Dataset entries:
________
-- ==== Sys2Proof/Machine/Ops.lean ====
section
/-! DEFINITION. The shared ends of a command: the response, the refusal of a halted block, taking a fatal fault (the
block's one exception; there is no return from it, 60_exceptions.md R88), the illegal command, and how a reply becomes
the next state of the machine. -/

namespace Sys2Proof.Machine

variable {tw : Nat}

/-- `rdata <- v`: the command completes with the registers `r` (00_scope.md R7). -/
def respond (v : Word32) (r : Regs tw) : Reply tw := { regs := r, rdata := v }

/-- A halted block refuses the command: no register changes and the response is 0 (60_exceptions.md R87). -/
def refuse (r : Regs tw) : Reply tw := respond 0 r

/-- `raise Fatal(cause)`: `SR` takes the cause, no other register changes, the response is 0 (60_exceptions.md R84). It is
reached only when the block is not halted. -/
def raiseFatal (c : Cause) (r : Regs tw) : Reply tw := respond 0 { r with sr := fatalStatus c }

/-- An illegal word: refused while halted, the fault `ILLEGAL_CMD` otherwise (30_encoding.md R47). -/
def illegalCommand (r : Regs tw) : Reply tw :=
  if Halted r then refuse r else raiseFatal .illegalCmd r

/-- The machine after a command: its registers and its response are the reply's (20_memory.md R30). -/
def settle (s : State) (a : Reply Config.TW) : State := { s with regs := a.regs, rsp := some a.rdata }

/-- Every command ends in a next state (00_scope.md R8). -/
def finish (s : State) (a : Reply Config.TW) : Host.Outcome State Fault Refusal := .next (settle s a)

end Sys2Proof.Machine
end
________
• _WHAT THE TASK ASKS_:
Every entry is to be repeated exactly as it stands.

• _RESULT OF THE TASK_:
-- ==== Sys2Proof/Machine/Ops.lean ====
section
/-! DEFINITION. The shared ends of a command: the response, the refusal of a halted block, taking a fatal fault (the
block's one exception; there is no return from it, 60_exceptions.md R88), the illegal command, and how a reply becomes
the next state of the machine. -/

namespace Sys2Proof.Machine

variable {tw : Nat}

/-- `rdata <- v`: the command completes with the registers `r` (00_scope.md R7). -/
def respond (v : Word32) (r : Regs tw) : Reply tw := { regs := r, rdata := v }

/-- A halted block refuses the command: no register changes and the response is 0 (60_exceptions.md R87). -/
def refuse (r : Regs tw) : Reply tw := respond 0 r

/-- `raise Fatal(cause)`: `SR` takes the cause, no other register changes, the response is 0 (60_exceptions.md R84). It is
reached only when the block is not halted. -/
def raiseFatal (c : Cause) (r : Regs tw) : Reply tw := respond 0 { r with sr := fatalStatus c }

/-- An illegal word: refused while halted, the fault `ILLEGAL_CMD` otherwise (30_encoding.md R47). -/
def illegalCommand (r : Regs tw) : Reply tw :=
  if Halted r then refuse r else raiseFatal .illegalCmd r

/-- The machine after a command: its registers and its response are the reply's (20_memory.md R30). -/
def settle (s : State) (a : Reply Config.TW) : State := { s with regs := a.regs, rsp := some a.rdata }

/-- Every command ends in a next state (00_scope.md R8). -/
def finish (s : State) (a : Reply Config.TW) : Host.Outcome State Fault Refusal := .next (settle s a)

end Sys2Proof.Machine
end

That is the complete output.